Perjalanan Pikiranku Akan Nilai Kemanusiaan Islam – Bunuhlah Mereka di Mana Saja

Posted on

Dan bunuhlah mereka di mana saja kamu jumpai mereka – QS 2:191

Malam itu saya menemukan hal baru, sebuah realitas yang jauh dari idealisme. Waktu itu sekitar tahun 2007, ketika baru awal-awalnya asyik ngeblog, saya secara tidak sengaja sampai pada sebuah blog. Membaca isi blog tersebut membuatku dadaku sesak dan berdebar.

“Bisa-bisanya orang nulis kaya gini, kejam,” dalam pikirku,

Sebagai siswa SMP lugu yang realitasnya hanya berputar pada lingkungan sekolah, tulisan-tulisan di blog tersebut membuatku kaget. Semua isi blog tersebut adalah melecehkan Islam, Allah dan Nabi Muhammad.

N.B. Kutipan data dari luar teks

-- ==== Sys2Proof/Machine/Timing.lean ====
section
/-! DEFINITION. Tick arithmetic: the wrap-around-safe difference (rules R12, R209), and the conversions of microseconds and
milliseconds to ticks (rules R201 to R204, R302, R422). -/

namespace Sys2Proof.Machine

/-- `ceil_div(a, b)`, for `b >= 1` (rule R12). -/
def ceilDiv (a b : Nat) : Nat := (a + (b - 1)) / b

/-- `2^W`. -/
def tickModulus (c : Config) : Nat := 2 ^ c.tickWidth

/-- `sat_W(v)` (rule R12). -/
def satTicks (c : Config) (v : Nat) : Nat := min v (tickModulus c - 1)

/-- `a -_W b` (rule R12): unsigned subtraction modulo `2^W`. -/
def tickDiff (c : Config) (a b : Nat) : Nat := (a % tickModulus c + (tickModulus c - b % tickModulus c)) % tickModulus c

/-- `us_to_ticks` (rule R201): rounded up, at least 2 ticks, saturated. -/
def usToTicks (c : Config) (us : Nat) : Nat := satTicks c (max 2 (ceilDiv us c.usPerTick))

/-- The ASCII mid-frame timeout in ticks, for `UPT >= 1` (rule R302). -/
def timeoutTicks (c : Config) (ms : Nat) : Nat := satTicks c (max 2 (ceilDiv (ms * 1000) c.usPerTick))

/-- `ms_to_ticks` of the master engine (rule R422): no floor, and `2^W - 1` when `UPT = 0`. -/
def msToTicks (c : Config) (ms : Nat) : Nat :=
  if c.usPerTick = 0 then tickModulus c - 1 else satTicks c (ceilDiv (ms * 1000) c.usPerTick)

/-- The inter-character window in microseconds (rules R202 to R205). -/
def t15Us (c : Config) (baud icdUs : Nat) : Nat :=
  if icdUs ≠ 0 then icdUs else if c.fixedTimingBaud ≤ baud then 750 else ceilDiv 16500000 baud

/-- The inter-frame window in microseconds (rules R202 to R205). -/
def t35Us (c : Config) (baud ifdUs : Nat) : Nat :=
  if ifdUs ≠ 0 then ifdUs else if c.fixedTimingBaud ≤ baud then 1750 else ceilDiv 38500000 baud

/-- SETUP's arguments give no usable timing (rule R205). -/
def setupInvalid (c : Config) (baud ifdUs icdUs : Nat) : Bool :=
  c.usPerTick == 0 || (baud == 0 && (ifdUs == 0 || icdUs == 0))

/-- The largest PDU a framer accepts or sends: `CAP = min(BUFFER_MAX, 252)` (rules R10, R101). -/
def cap (c : Config) : Nat := min c.bufferMax 252

end Sys2Proof.Machine
end

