/-- Rules R143 to R145, R309 to R315, R450 to R455: a whole ASCII ADU arrives at an idle framer (that it arrives in one
command: DESIGN CHOICE, notes/assumptions/2.md), with the same outcomes. -/
def Obligations.AsciiAduIsReceived : Prop :=
  ∀ (a lrc : Byte) (p : List Byte) (s : State), Instr.wf (.asciiAdu a p lrc) = true → s.fault = none → s.asc.st = .idle →
    let passes : Prop := s.asc.stationAddress = 0#8 ∨ a = s.asc.stationAddress ∨ a = 0#8
    let r : AscFramer :=
      { s.asc with frameAddress := a, lrc := byteSum (a :: p), nib := lrc.extractLsb' 4 4, pend := lrc, pendValid := true
                   last := s.now, buf := s.asc.buf.writeList 0 p, st := .idle, bufferLen := 0 }
    let ends (ev : List Event) (r : AscFramer) (m : Master) : Prop :=
      exec (.asciiAdu a p lrc) s = .next { s with result := .ticks 0, events := s.events ++ ev, asc := r, mst := m }
    let received : Prop := p.length ≤ cap s.cfg ∧ s.cfg.minPdu ≤ p.length ∧ lrc = lrcOf a p ∧ passes
    let taken := s.frameTaken a p s.now
    (p.length ≤ cap s.cfg → p.length < s.cfg.minPdu → ends [.cause .ascii .short] r s.mst) ∧
    (p.length ≤ cap s.cfg → s.cfg.minPdu ≤ p.length → lrc ≠ lrcOf a p → ends [.cause .ascii .lrc] r s.mst) ∧
    (p.length ≤ cap s.cfg → s.cfg.minPdu ≤ p.length → lrc = lrcOf a p → ¬ passes →
      ends [.cause .ascii .address] r s.mst) ∧
    (received → s.cfg.master ≠ some .ascii →
      ends [.frameReady .ascii] { r with st := .frameReady, bufferLen := p.length } s.mst) ∧
    (received → s.cfg.master = some .ascii → ends (.frameReady .ascii :: taken.1) r taken.2) ∧
    (cap s.cfg < p.length → ∃ t, exec (.asciiAdu a p lrc) s = .next t ∧ t.fault = none ∧ t.result = .ticks 0 ∧
      t.events = s.events ++ [.cause .ascii .overflow] ∧ t.asc.st = .idle ∧ t.asc.bufferLen = 0 ∧ t.mst = s.mst ∧
      ∀ k, cap s.cfg ≤ k → t.asc.buf.read k = s.asc.buf.read k)

/-! ### The master engine -/

/-- Rules R410, R412, R413, R430 to R433, R440: the four read requests, on either framer and for every answer of the
stream. -/
def Obligations.ReadRequestsAreSent : Prop :=
  ∀ (u : FramerKind) (slave : Byte) (addr count : Word16) (s : State), s.takesRequest u 5 →
    let pdu (fc : Byte) : List Byte :=
      [fc, addr.extractLsb' 8 8, addr.extractLsb' 0 8, count.extractLsb' 8 8, count.extractLsb' 0 8]
    let sent (fc : Byte) : State := s.requested u slave (pdu fc) addr 0#16 0#16
    (1 ≤ count.toNat → count.toNat ≤ 2000 →
      exec (.readCoils slave addr count) s = .next (sent 0x01#8) ∧
      exec (.readDiscreteInputs slave addr count) s = .next (sent 0x02#8)) ∧
    (1 ≤ count.toNat → count.toNat ≤ 125 →
      exec (.readHoldingRegisters slave addr count) s = .next (sent 0x03#8) ∧
      exec (.readInputRegisters slave addr count) s = .next (sent 0x04#8))

/-- Rules R410, R412, R413, R434 to R438, R440: the five write requests, on either framer and for every answer of the
stream. -/
def Obligations.WriteRequestsAreSent : Prop :=
  ∀ (u : FramerKind) (slave : Byte) (addr count raddr rcount : Word16) (s : State),
    let wide (v : Word16) : List Byte := [v.extractLsb' 8 8, v.extractLsb' 0 8]
    let n := count.toNat
    (s.takesRequest u 5 →
      exec (.writeSingleCoil slave addr 0x01#8) s =
        .next (s.requested u slave (0x05#8 :: wide addr ++ [0xFF#8, 0x00#8]) 0#16 addr 1#16) ∧
      exec (.writeSingleCoil slave addr 0x00#8) s =
        .next (s.requested u slave (0x05#8 :: wide addr ++ [0x00#8, 0x00#8]) 0#16 addr 1#16) ∧
      exec (.writeSingleRegister slave addr count) s =
        .next (s.requested u slave (0x06#8 :: wide addr ++ wide count) 0#16 addr 1#16)) ∧
    (∀ bits : List Byte, bits.length = (n + 7) / 8 → 1 ≤ n → n ≤ 1968 → s.takesRequest u (6 + (n + 7) / 8) →
      exec (.writeMultipleCoils slave addr count bits) s = .next (s.requested u slave
        (0x0F#8 :: wide addr ++ wide count ++ [BitVec.ofNat 8 ((n + 7) / 8)] ++ clearUnusedBits n bits) 0#16 addr count)) ∧
    (∀ values : List Word16, values.length = n → 1 ≤ n → n ≤ 123 → s.takesRequest u (6 + 2 * n) →
      exec (.writeMultipleRegisters slave addr count values) s = .next (s.requested u slave
        (0x10#8 :: wide addr ++ wide count ++ [BitVec.ofNat 8 (2 * n)] ++ values.flatMap wide) 0#16 addr count)) ∧
    (∀ values : List Word16, values.length = n → 1 ≤ n → n ≤ 121 → 1 ≤ rcount.toNat → rcount.toNat ≤ 125 →
      s.takesRequest u (10 + 2 * n) →
      exec (.readWriteMultipleRegisters slave raddr rcount addr count values) s = .next (s.requested u slave
        (0x17#8 :: wide raddr ++ wide rcount ++ wide addr ++ wide count ++ [BitVec.ofNat 8 (2 * n)] ++
          values.flatMap wide) raddr addr count))

/-- DESIGN CHOICE, notes/assumptions/2.md, rules R148, R410, R152: a request PDU of the table is the request of the same function to the
station that the command's inputs name; the frame on the line carries its encoding, with the unused coil bits cleared. -/
def Obligations.RequestPdusAreSent : Prop :=
  ∀ (u : FramerKind) (i : Instr) (s : State), portOf i = .request → i.wf = true → countsInLimits i = true →
    s.takesRequest u (encode i).length →
    ∃ (pdu : List Byte) (ra wa wc : Word16), exec i s = .next (s.requested u s.inputs.address pdu ra wa wc) ∧
      (∀ a q bc d, i = .pduReqWriteMultipleCoils a q bc d →
        pdu = encode (.pduReqWriteMultipleCoils a q bc (clearUnusedBits q.toNat d)) ∧ ra = 0#16 ∧ wa = a ∧ wc = q) ∧
      ((∀ a q bc d, i ≠ .pduReqWriteMultipleCoils a q bc d) → pdu = encode i) ∧
      (∀ a q, i = .pduReqReadCoils a q ∨ i = .pduReqReadDiscreteInputs a q ∨ i = .pduReqReadHoldingRegisters a q ∨
        i = .pduReqReadInputRegisters a q → ra = a ∧ wa = 0#16 ∧ wc = 0#16) ∧
      (∀ a v, i = .pduReqWriteSingleCoil a v ∨ i = .pduReqWriteSingleRegister a v → ra = 0#16 ∧ wa = a ∧ wc = 1#16) ∧
      (∀ a q bc vs, i = .pduReqWriteMultipleRegisters a q bc vs → ra = 0#16 ∧ wa = a ∧ wc = q) ∧
      (∀ a q w n bc vs, i = .pduReqReadWriteMultipleRegisters a q w n bc vs → ra = a ∧ wa = w ∧ wc = n)

/-- Rules R402, R411, R414, R440, R401: a request that fails a check returns false and writes nothing; one that passes
checks (a) to (c) on an RTU framer without SETUP faults. That the nine request PDUs of the table are requests of the engine
too is the model's choice (DESIGN CHOICE, notes/assumptions/2.md). -/
def Obligations.RequestsAreRefusedWithoutEffect : Prop :=
  ∀ (u : FramerKind) (i : Instr) (s : State), isRequest i = true → i.wf = true → s.fault = none → s.cfg.master = some u →
    (s.mst.st ≠ .idle ∨ countsInLimits i = false ∨ cap s.cfg < requestLength i →
      exec i s = .next { s with result := .bool false }) ∧
    (s.mst.st = .idle → countsInLimits i = true → requestLength i ≤ cap s.cfg → s.configured u = true → ¬ s.free u →
      exec i s = .next { s with result := .bool false }) ∧
    (s.mst.st = .idle → countsInLimits i = true → requestLength i ≤ cap s.cfg → u = .rtu → s.rtu.configured = false →
      exec i s = .next { s with result := .none, fault := some .notConfigured })

/-- Rules R450, R454, R455, R460 to R469: each reply row of the table, carried by a correct frame from the station that the
master engine waits for, is decoded as its rule says and delivered, or found malformed; the framer ends in `idle` (that it
arrives in one command: DESIGN CHOICE, notes/assumptions/2.md). -/
def Obligations.RepliesAreDelivered : Prop :=
  ∀ (u : FramerKind) (i : Instr) (s : State), portOf i = .reply → i.wf = true → s.cfg.master = some u →
    s.mst.st = .waitingForReply → s.inputs.address = s.mst.slave → s.listens u s.inputs.address →
    s.cfg.minPdu ≤ (encode i).length → (encode i).length ≤ cap s.cfg →
    ∃ t, exec i s = .next t ∧ t.fault = none ∧ t.result = .ticks 0 ∧
      (∀ r, expectedReply s.mst i = some r →
        t.events = s.events ++ [.frameReady u, r, .verdict s.inputs.verdict] ∧
        t.mst = { s.mst with st := if s.inputs.verdict then .idle else .processingError }) ∧
      (expectedReply s.mst i = none →
        t.events = s.events ++ [.frameReady u, .malformed] ∧ t.mst = { s.mst with st := .processingError }) ∧
      t.bufferLen u = 0 ∧ t.frameAddress u = s.inputs.address ∧
      t.buf u = (s.buf u).writeList 0 (encode i) ∧ t.cfg = s.cfg ∧ t.rtuLine = s.rtuLine ∧ t.ascLine = s.ascLine ∧
      (u = .rtu → t.rtu.st = .idle ∧ t.asc = s.asc) ∧ (u = .ascii → t.asc.st = .idle ∧ t.rtu = s.rtu)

“Ini salah, saya harus membenarkannya,” Malam itu juga aku mendebat isi blog tersebut, kemudian pagi, kemudian siang, sampai aku sebarkan blog tersebut kepada teman-temanku waktu itu. Tidak ada hasil.

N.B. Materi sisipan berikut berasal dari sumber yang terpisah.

-- ==== Sys2Proof/Laws/Codec.lean ====
section
/-! SUPPORT. Bit fields, byte order and hex characters, there and back (rules R12, R112, R145, R154, R170). -/

namespace Sys2Proof

@[simp] theorem be16_hi8_lo8 (v : Word16) : be16 (hi8 v) (lo8 v) = v := by
  apply BitVec.eq_of_toNat_eq
  simp only [be16, hi8, lo8, BitVec.toNat_append, BitVec.extractLsb'_toNat]
  have h := v.isLt
  rw [Nat.shiftLeft_add_eq_or_of_lt (by omega) _ |>.symm]
  simp only [Nat.shiftRight_eq_div_pow, Nat.shiftLeft_eq]
  omega

@[simp] theorem hi8_be16 (h l : Byte) : hi8 (be16 h l) = h := by
  apply BitVec.eq_of_toNat_eq
  simp only [be16, hi8, BitVec.extractLsb'_toNat, BitVec.toNat_append]
  have h1 := h.isLt
  have h2 := l.isLt
  rw [← Nat.shiftLeft_add_eq_or_of_lt h2 h.toNat]
  simp only [Nat.shiftRight_eq_div_pow, Nat.shiftLeft_eq]
  omega

@[simp] theorem lo8_be16 (h l : Byte) : lo8 (be16 h l) = l := by
  apply BitVec.eq_of_toNat_eq
  simp only [be16, lo8, BitVec.extractLsb'_toNat, BitVec.toNat_append]
  have h1 := h.isLt
  have h2 := l.isLt
  rw [← Nat.shiftLeft_add_eq_or_of_lt h2 h.toNat]
  simp only [Nat.shiftRight_eq_div_pow, Nat.shiftLeft_eq]
  omega

/-- A big-endian field as a number (rule R12). -/
theorem be16_toNat (h l : Byte) : (be16 h l).toNat = h.toNat * 256 + l.toNat := by
  simp only [be16, BitVec.toNat_append]
  rw [← Nat.shiftLeft_add_eq_or_of_lt l.isLt, Nat.shiftLeft_eq]

/-- A 32-bit operand as a number. -/
theorem be32_toNat (b3 b2 b1 b0 : Byte) :
    (be32 b3 b2 b1 b0).toNat = ((b3.toNat * 256 + b2.toNat) * 256 + b1.toNat) * 256 + b0.toNat := by
  have h := be16_toNat b3 b2
  have h' := be16_toNat b1 b0
  simp only [be16] at h h'
  simp only [be32, BitVec.toNat_append (b3 ++ b2)]
  rw [← Nat.shiftLeft_add_eq_or_of_lt (b1 ++ b0).isLt, Nat.shiftLeft_eq, h, h']
  omega

/-- A 32-bit operand from its four bytes. -/
@[simp] theorem be32_of_bytes (v : Word32) :
    be32 (v.extractLsb' 24 8) (v.extractLsb' 16 8) (v.extractLsb' 8 8) (v.extractLsb' 0 8) = v := by
  apply BitVec.eq_of_toNat_eq
  rw [be32_toNat]
  simp only [BitVec.extractLsb'_toNat, Nat.shiftRight_eq_div_pow]
  have h := v.isLt
  omega

@[simp] theorem bytesOf32_be32 (b3 b2 b1 b0 : Byte) : bytesOf32 (be32 b3 b2 b1 b0) = [b3, b2, b1, b0] := by
  have h3 := b3.isLt
  have h2 := b2.isLt
  have h1 := b1.isLt
  have h0 := b0.isLt
  simp only [bytesOf32, List.cons.injEq, and_true]
  refine ⟨?_, ?_, ?_, ?_⟩ <;>
    · apply BitVec.eq_of_toNat_eq
      simp only [BitVec.extractLsb'_toNat, be32_toNat, Nat.shiftRight_eq_div_pow]
      omega

/-! ### Sequences of 16-bit values -/

@[simp] theorem wordsOfBytes_bytesOfWords : ∀ ws : List Word16, wordsOfBytes (bytesOfWords ws) = some ws
  | [] => rfl
  | w :: ws => by simp [bytesOfWords, wordsOfBytes, wordsOfBytes_bytesOfWords ws]

/-- Bytes that read as values are those values' bytes. -/
theorem bytesOfWords_of_wordsOfBytes : ∀ (bs : List Byte) (ws : List Word16), wordsOfBytes bs = some ws →
    bytesOfWords ws = bs
  | [], ws, h => by simp only [wordsOfBytes, Option.some.injEq] at h; subst h; rfl
  | [_], _, h => by simp [wordsOfBytes] at h
  | b :: c :: bs, ws, h => by
    simp only [wordsOfBytes, Option.map_eq_some_iff] at h
    obtain ⟨vs, hv, rfl⟩ := h
    simp [bytesOfWords, bytesOfWords_of_wordsOfBytes bs vs hv]

@[simp] theorem length_bytesOfWords : ∀ ws : List Word16, (bytesOfWords ws).length = 2 * ws.length
  | [] => rfl
  | w :: ws => by simp [bytesOfWords, length_bytesOfWords ws]; omega

/-- Two bytes for each value. -/
theorem bytesOfWords_eq_flatMap : ∀ ws : List Word16, bytesOfWords ws = ws.flatMap fun w => [hi8 w, lo8 w]
  | [] => rfl
  | w :: ws => by simp [bytesOfWords, bytesOfWords_eq_flatMap ws]

/-! ### Hex characters -/

/-- A hex digit reads back (rule R145). -/
@[simp] theorem hexval_hexchar (v : BitVec 4) : hexval (hexchar v) = some v := by
  revert v; decide

/-- A hex digit is none of the format's other characters (rule R143). -/
theorem hexchar_ne (v : BitVec 4) : hexchar v ≠ chColon ∧ hexchar v ≠ chCr ∧ hexchar v ≠ chLf := by
  revert v; decide

/-- A character that is read as a digit is not `:`, CR or LF. -/
theorem ne_of_hexval {c : Byte} {h : BitVec 4} (hc : hexval c = some h) : c ≠ chColon ∧ c ≠ chCr ∧ c ≠ chLf := by
  refine ⟨?_, ?_, ?_⟩ <;> (rintro rfl; revert hc; revert h; decide)

@[simp] theorem byteOfNibbles_split (b : Byte) : byteOfNibbles (highNibble b) (lowNibble b) = b := by
  revert b; decide +kernel

@[simp] theorem highNibble_byteOfNibbles (h l : BitVec 4) : highNibble (byteOfNibbles h l) = h := by
  revert h l; decide +kernel

@[simp] theorem lowNibble_byteOfNibbles (h l : BitVec 4) : lowNibble (byteOfNibbles h l) = l := by
  revert h l; decide +kernel

@[simp] theorem length_hexOfBytes : ∀ bs : List Byte, (hexOfBytes bs).length = 2 * bs.length
  | [] => rfl
  | b :: bs => by simp [hexOfBytes, length_hexOfBytes bs]; omega

theorem hexOfBytes_append : ∀ bs cs : List Byte, hexOfBytes (bs ++ cs) = hexOfBytes bs ++ hexOfBytes cs
  | [], cs => rfl
  | b :: bs, cs => by simp [hexOfBytes, hexOfBytes_append bs cs]

/-- A byte sequence reads back from its characters and CR LF (rule R143). -/
@[simp] theorem bytesOfHex_hexOfBytes : ∀ bs : List Byte, bytesOfHex (hexOfBytes bs ++ [chCr, chLf]) = some bs
  | [] => by simp [hexOfBytes, bytesOfHex]
  | b :: bs => by
    have h := (hexchar_ne (highNibble b)).2.1
    simp [hexOfBytes, bytesOfHex, h, bytesOfHex_hexOfBytes bs]

end Sys2Proof
end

Pada akhirnya saya mendapat pengetauan baru, bahwa mereka benar-benar membenci Islam, sampai tidak sedikitpun memberi ruang untuk kompromi. Juga, pada akhirnya saya tahu, bahwa orang-orang seperti mereka cukup banyak, mungkin sejak internet mulai hadir di Indonesia. Sampai sekarang orang serperti mereka menjamur di internet, orang yang mungkin di dunia nyata kamu temukan baik, bisa jadi beda 180 derajat di Internet.

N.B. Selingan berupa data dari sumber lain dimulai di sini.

@[simp] theorem State.begin_result (r : Request) (rest : List Request) (s : State) :
    (s.begin r rest).result = .none := rfl

@[simp] theorem State.begin_rtuLine (r : Request) (rest : List Request) (s : State) :
    (s.begin r rest).rtuLine = s.rtuLine := rfl

@[simp] theorem State.begin_ascLine (r : Request) (rest : List Request) (s : State) :
    (s.begin r rest).ascLine = s.ascLine := rfl

@[simp] theorem State.begin_inputs (r : Request) (rest : List Request) (s : State) :
    (s.begin r rest).inputs = r.inputs := rfl

@[simp] theorem State.begin_pending (r : Request) (rest : List Request) (s : State) :
    (s.begin r rest).pending = rest := rfl

/-! ### `withFetchWord` -/

@[simp] theorem State.withFetchWord_cfg (s : State) (nbits w : Nat) :
    (s.withFetchWord nbits w).cfg = s.cfg := rfl

@[simp] theorem State.withFetchWord_rtu (s : State) (nbits w : Nat) :
    (s.withFetchWord nbits w).rtu = s.rtu := rfl

@[simp] theorem State.withFetchWord_asc (s : State) (nbits w : Nat) :
    (s.withFetchWord nbits w).asc = s.asc := rfl

@[simp] theorem State.withFetchWord_mst (s : State) (nbits w : Nat) :
    (s.withFetchWord nbits w).mst = s.mst := rfl

@[simp] theorem State.withFetchWord_fault (s : State) (nbits w : Nat) :
    (s.withFetchWord nbits w).fault = s.fault := rfl

@[simp] theorem State.withFetchWord_events (s : State) (nbits w : Nat) :
    (s.withFetchWord nbits w).events = s.events := rfl

@[simp] theorem State.withFetchWord_result (s : State) (nbits w : Nat) :
    (s.withFetchWord nbits w).result = s.result := rfl

@[simp] theorem State.withFetchWord_rtuLine (s : State) (nbits w : Nat) :
    (s.withFetchWord nbits w).rtuLine = s.rtuLine := rfl

@[simp] theorem State.withFetchWord_ascLine (s : State) (nbits w : Nat) :
    (s.withFetchWord nbits w).ascLine = s.ascLine := rfl

@[simp] theorem State.withFetchWord_inputs (s : State) (nbits w : Nat) :
    (s.withFetchWord nbits w).inputs = s.inputs := rfl

@[simp] theorem State.withFetchWord_pending (s : State) (nbits w : Nat) :
    (s.withFetchWord nbits w).pending = wordRequest s.inputs nbits w :: s.pending := rfl

/-! ### `setBuf` -/

@[simp] theorem State.setBuf_cfg (u : FramerKind) (m : Memory) (s : State) :
    (s.setBuf u m).cfg = s.cfg := by cases u <;> rfl

@[simp] theorem State.setBuf_mst (u : FramerKind) (m : Memory) (s : State) :
    (s.setBuf u m).mst = s.mst := by cases u <;> rfl

@[simp] theorem State.setBuf_fault (u : FramerKind) (m : Memory) (s : State) :
    (s.setBuf u m).fault = s.fault := by cases u <;> rfl

@[simp] theorem State.setBuf_events (u : FramerKind) (m : Memory) (s : State) :
    (s.setBuf u m).events = s.events := by cases u <;> rfl

@[simp] theorem State.setBuf_result (u : FramerKind) (m : Memory) (s : State) :
    (s.setBuf u m).result = s.result := by cases u <;> rfl

@[simp] theorem State.setBuf_rtuLine (u : FramerKind) (m : Memory) (s : State) :
    (s.setBuf u m).rtuLine = s.rtuLine := by cases u <;> rfl

@[simp] theorem State.setBuf_ascLine (u : FramerKind) (m : Memory) (s : State) :
    (s.setBuf u m).ascLine = s.ascLine := by cases u <;> rfl

@[simp] theorem State.setBuf_inputs (u : FramerKind) (m : Memory) (s : State) :
    (s.setBuf u m).inputs = s.inputs := by cases u <;> rfl

@[simp] theorem State.setBuf_pending (u : FramerKind) (m : Memory) (s : State) :
    (s.setBuf u m).pending = s.pending := by cases u <;> rfl

@[simp] theorem State.setBuf_rtu_rtu (m : Memory) (s : State) :
    (s.setBuf .rtu m).rtu = { s.rtu with buf := m } := rfl

@[simp] theorem State.setBuf_rtu_asc (m : Memory) (s : State) :
    (s.setBuf .rtu m).asc = s.asc := rfl

@[simp] theorem State.setBuf_ascii_rtu (m : Memory) (s : State) :
    (s.setBuf .ascii m).rtu = s.rtu := rfl

@[simp] theorem State.setBuf_ascii_asc (m : Memory) (s : State) :
    (s.setBuf .ascii m).asc = { s.asc with buf := m } := rfl

/-! ### `setFrameFields` -/

@[simp] theorem State.setFrameFields_cfg (u : FramerKind) (a : Byte) (n : Nat) (s : State) :
    (s.setFrameFields u a n).cfg = s.cfg := by cases u <;> rfl

@[simp] theorem State.setFrameFields_mst (u : FramerKind) (a : Byte) (n : Nat) (s : State) :
    (s.setFrameFields u a n).mst = s.mst := by cases u <;> rfl

@[simp] theorem State.setFrameFields_fault (u : FramerKind) (a : Byte) (n : Nat) (s : State) :
    (s.setFrameFields u a n).fault = s.fault := by cases u <;> rfl

@[simp] theorem State.setFrameFields_events (u : FramerKind) (a : Byte) (n : Nat) (s : State) :
    (s.setFrameFields u a n).events = s.events := by cases u <;> rfl

@[simp] theorem State.setFrameFields_result (u : FramerKind) (a : Byte) (n : Nat) (s : State) :
    (s.setFrameFields u a n).result = s.result := by cases u <;> rfl

@[simp] theorem State.setFrameFields_rtuLine (u : FramerKind) (a : Byte) (n : Nat) (s : State) :
    (s.setFrameFields u a n).rtuLine = s.rtuLine := by cases u <;> rfl

@[simp] theorem State.setFrameFields_ascLine (u : FramerKind) (a : Byte) (n : Nat) (s : State) :
    (s.setFrameFields u a n).ascLine = s.ascLine := by cases u <;> rfl

@[simp] theorem State.setFrameFields_inputs (u : FramerKind) (a : Byte) (n : Nat) (s : State) :
    (s.setFrameFields u a n).inputs = s.inputs := by cases u <;> rfl

@[simp] theorem State.setFrameFields_pending (u : FramerKind) (a : Byte) (n : Nat) (s : State) :
    (s.setFrameFields u a n).pending = s.pending := by cases u <;> rfl

@[simp] theorem State.setFrameFields_rtu_rtu (a : Byte) (n : Nat) (s : State) :
    (s.setFrameFields .rtu a n).rtu = { s.rtu with frameAddress := a, bufferLen := n } := rfl

@[simp] theorem State.setFrameFields_rtu_asc (a : Byte) (n : Nat) (s : State) :
    (s.setFrameFields .rtu a n).asc = s.asc := rfl

@[simp] theorem State.setFrameFields_ascii_rtu (a : Byte) (n : Nat) (s : State) :
    (s.setFrameFields .ascii a n).rtu = s.rtu := rfl

@[simp] theorem State.setFrameFields_ascii_asc (a : Byte) (n : Nat) (s : State) :
    (s.setFrameFields .ascii a n).asc = { s.asc with frameAddress := a, bufferLen := n } := rfl

/-! ### `enterQueue` -/

@[simp] theorem State.enterQueue_cfg (u : FramerKind) (s : State) :
    (s.enterQueue u).cfg = s.cfg := by cases u <;> rfl

@[simp] theorem State.enterQueue_mst (u : FramerKind) (s : State) :
    (s.enterQueue u).mst = s.mst := by cases u <;> rfl

@[simp] theorem State.enterQueue_fault (u : FramerKind) (s : State) :
    (s.enterQueue u).fault = s.fault := by cases u <;> rfl

@[simp] theorem State.enterQueue_events (u : FramerKind) (s : State) :
    (s.enterQueue u).events = s.events := by cases u <;> rfl

@[simp] theorem State.enterQueue_result (u : FramerKind) (s : State) :
    (s.enterQueue u).result = s.result := by cases u <;> rfl

@[simp] theorem State.enterQueue_rtuLine (u : FramerKind) (s : State) :
    (s.enterQueue u).rtuLine = s.rtuLine := by cases u <;> rfl

@[simp] theorem State.enterQueue_ascLine (u : FramerKind) (s : State) :
    (s.enterQueue u).ascLine = s.ascLine := by cases u <;> rfl

@[simp] theorem State.enterQueue_inputs (u : FramerKind) (s : State) :
    (s.enterQueue u).inputs = s.inputs := by cases u <;> rfl

@[simp] theorem State.enterQueue_pending (u : FramerKind) (s : State) :
    (s.enterQueue u).pending = s.pending := by cases u <;> rfl

@[simp] theorem State.enterQueue_rtu_rtu (s : State) :
    (s.enterQueue .rtu).rtu = { s.rtu with st := .queue } := rfl

@[simp] theorem State.enterQueue_rtu_asc (s : State) :
    (s.enterQueue .rtu).asc = s.asc := rfl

Nama forumnya faithfreedom, entah sekarang masih ada atau tidak, saya kurang peduli. Ketika memasuki forum tersebut saya seperti memasuki dunia yang asing, lagi horor. Semuanya membenci Islam dan menjelek-jelekan Islam. Semakin aku menelurusinya semakin aku takut, jika keimanan ini tergoncang. You know what? Saya heran meraka meramu opini mereka dengan dalil qur’an dan sunnah. Mereka menggambarkan Islam sebagai agama yang haus darah dan gila seks, semua digambarkan dengan dalil, sahih.

Tentu aku beranggapan bahwa, “ah, paling mereka cuma menyetir ayat dan hadits saja”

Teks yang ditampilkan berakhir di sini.